-- ==== Sys2Proof/Machine/VecInt.lean ====
section
/-! DEFINITION. Vector integer arithmetic, shifts and logic (R153), VIMAD (R154), compare, select and mask logic (R155
to R157). -/

namespace Sys2Proof.Machine

/-- f of R153: SatTo with SAT, WrapTo without. -/
def fitTo (sat : Bool) (t : ETy) (z : Int) : Nat × Flags := if sat then satTo t z else (wrapTo t z, 0)

/-- A two-source integer slot. -/
def intSlot (lat : Nat) (f : VF) (s : State) (fn : Nat → Nat → Nat × Flags) : Out :=
  vLanes lat f ([f.opd.toNat] ++ f.regA ++ f.regB) s (fun s i =>
    fn (laneAt f.ty.width (s.srcA f).toNat i) (laneAt f.ty.width (s.srcB f).toNat i))

/-- An exact integer function of two lanes, fitted to the type. -/
def intArith (lat : Nat) (op : Int → Int → Int) (f : VF) (s : State) : Out :=
  intSlot lat f s (fun a b => fitTo f.sat f.ty (op (intOf f.ty a) (intOf f.ty b)))

def execViadd (f : VF) (s : State) : Out := intArith 3 (fun a b => a + b) f s
def execVisub (f : VF) (s : State) : Out := intArith 3 (fun a b => a - b) f s
def execVimul (f : VF) (s : State) : Out := intArith 5 (fun a b => a * b) f s
def execVimin (f : VF) (s : State) : Out := intSlot 3 f s (fun a b => (wrapTo f.ty (min (intOf f.ty a) (intOf f.ty b)), 0))
def execVimax (f : VF) (s : State) : Out := intSlot 3 f s (fun a b => (wrapTo f.ty (max (intOf f.ty a) (intOf f.ty b)), 0))

/-- VIABS (R153). -/
def execViabs (f : VF) (s : State) : Out :=
  vLanes 3 f ([f.opd.toNat] ++ f.regA) s (fun s i =>
    fitTo f.sat f.ty (intOf f.ty (laneAt f.ty.width (s.srcA f).toNat i)).natAbs)

/-- Shift count of a lane: the immediate, or Lane(Vb) read as unsigned (R153). -/
def shiftCount (f : VF) (s : State) (i : Nat) : Nat :=
  if f.immCount then f.opb.toNat % 64 else laneAt f.ty.width (s.srcB f).toNat i

/-- a·2^c fitted to the type: a count of twice the width or more leaves nothing of a in it, and saturates as such. -/
def shlLane (sat : Bool) (t : ETy) (a c : Nat) : Nat × Flags :=
  fitTo sat t (intOf t a * (2 ^ min c (2 * t.width) : Nat))

/-- ⌊a / 2^c⌋ of an integer. -/
def floorShift (z : Int) (c : Nat) : Int := z / (2 ^ min c 64 : Nat)

def execVshl (f : VF) (s : State) : Out :=
  vLanes 3 f f.shiftRegs s (fun s i => shlLane f.sat f.ty (laneAt f.ty.width (s.srcA f).toNat i) (shiftCount f s i))

/-- VSHR reads a as unsigned of the lane's width (R153). -/
def execVshr (f : VF) (s : State) : Out :=
  vLanes 3 f f.shiftRegs s (fun s i =>
    (wrapTo f.ty (floorShift (laneAt f.ty.width (s.srcA f).toNat i) (shiftCount f s i)), 0))

/-- A lane read as signed, whatever its type (R153). -/
def signedLane (w a : Nat) : Int := if 2 ^ (w - 1) ≤ a then (a : Int) - (2 ^ w : Nat) else a

def execVsra (f : VF) (s : State) : Out :=
  vLanes 3 f f.shiftRegs s (fun s i =>
    (wrapTo f.ty (floorShift (signedLane f.ty.width (laneAt f.ty.width (s.srcA f).toNat i)) (shiftCount f s i)), 0))

def execVand (f : VF) (s : State) : Out := intSlot 3 f s (fun a b => (a &&& b, 0))
def execVor (f : VF) (s : State) : Out := intSlot 3 f s (fun a b => (a ||| b, 0))
def execVxor (f : VF) (s : State) : Out := intSlot 3 f s (fun a b => (a ^^^ b, 0))

/-! ### VIMAD (R154) -/

/-- Lane results of pair register `r`: source lane i = 2k + r goes to lane k (R147, R154). -/
def vimadLanes (sat : Bool) (t : ETy) (m : MReg) (a b d r : Nat) : List LaneRes :=
  let t2 := t.twice
  laneResults t2.lanes (fun k => laneOn m (2 * k + r)) (fun k =>
    fitTo sat t2 (intOf t2 (laneAt t2.width d k) +
      intOf t (laneAt t.width a (2 * k + r)) * intOf t (laneAt t.width b (2 * k + r))))

def execVimad (f : VF) (s : State) : Out :=
  vSlot f (regGroup f.opd 2 ++ f.regA ++ f.regB) s (fun s =>
    let m := s.me.mask f.msk
    let a := (s.srcA f).toNat
    let b := (s.srcB f).toNat
    let d := f.opd.toNat
    (s.deferV 5 d f.ty.twice (vimadLanes f.sat f.ty m a b (s.me.vr d).toNat 0)).deferV 5 (d + 1) f.ty.twice
      (vimadLanes f.sat f.ty m a b (s.me.vr (d + 1)).toNat 1))

/-! ### Compare, select, mask logic -/

/-- The condition of OPX on two exact values (R155). -/
def cmpExt (code : Nat) (a b : Ext) : Bool :=
  let un := a == .nan || b == .nan
  match code with
  | 0 => eqExt a b
  | 1 => !(eqExt a b)
  | 2 => !un && ltExt a b
  | 3 => !un && !(ltExt a b)
  | 4 => !un && !(ltExt b a)
  | 5 => !un && ltExt b a
  | 6 => un
  | _ => !un

/-- Mask result of a bit function over lanes 0 to n − 1. -/
def maskVal (n : Nat) (f : Nat → Bool) : MReg :=
  BitVec.ofNat 1024 (packLanes 1 ((List.range n).map (fun i => if f i then 1 else 0)))

/-- VCMP (R155): each active lane's bit of Md; the other bits keep their values. -/
def execVcmp (f : VF) (s : State) : Out :=
  vSlot f (f.regA ++ f.regB) s (fun s =>
    let m := s.me.mask f.msk
    let md := s.modes 0
    let w := f.ty.width
    let a := (s.srcA f).toNat
    let b := (s.srcB f).toNat
    let n := f.ty.lanes
    let x := fun i => readVal md f.ty (laneAt w a i)
    let y := fun i => readVal md f.ty (laneAt w b i)
    s.defer 3 (.m (f.opd.setWidth 4) (maskVal n (fun i => cmpExt f.opx.toNat (x i).1 (y i).1)) (maskVal n (laneOn m)))
      ((List.range n).foldl (fun fl i => if laneOn m i then fl ||| (x i).2 ||| (y i).2 else fl) 0))

/-- VSEL: every lane, from Va where the mask bit is 1, else from Vb (R156). -/
def execVsel (f : VF) (s : State) : Out :=
  vSlot f ([f.opd.toNat] ++ f.regA ++ f.regB) s (fun s =>
    let m := s.me.mask f.msk
    let w := f.ty.width
    s.deferV 3 f.opd.toNat f.ty (laneResults f.ty.lanes (fun _ => true) (fun i =>
      (laneAt w (if laneOn m i then s.srcA f else s.srcB f).toNat i, 0))))

/-- VMOP's value (R157). -/
def vmopVal (f : VF) (s : State) : MReg :=
  let a := s.me.mask (f.opa.setWidth 4)
  let b := s.me.mask (f.opb.setWidth 4)
  match f.opx.toNat with
  | 0 => a &&& b
  | 1 => a ||| b
  | 2 => a ^^^ b
  | 3 => a &&& ~~~b
  | 4 => ~~~a
  | _ => BitVec.ofNat 1024 (2 ^ min 1024 (s.me.s (f.opa.setWidth 6)).toNat - 1)

/-- VMOP (R157). -/
def execVmop (f : VF) (s : State) : Out :=
  vSlot f [] s (fun s => s.defer 3 (.m (f.opd.setWidth 4) (vmopVal f s) (BitVec.allOnes 1024)) 0)

end Sys2Proof.Machine
end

* * * * * * *

Your instructions =>
Give the number of lines in the entries above that include the string "ofNat". Write nothing but that number.

Expected answer =>
2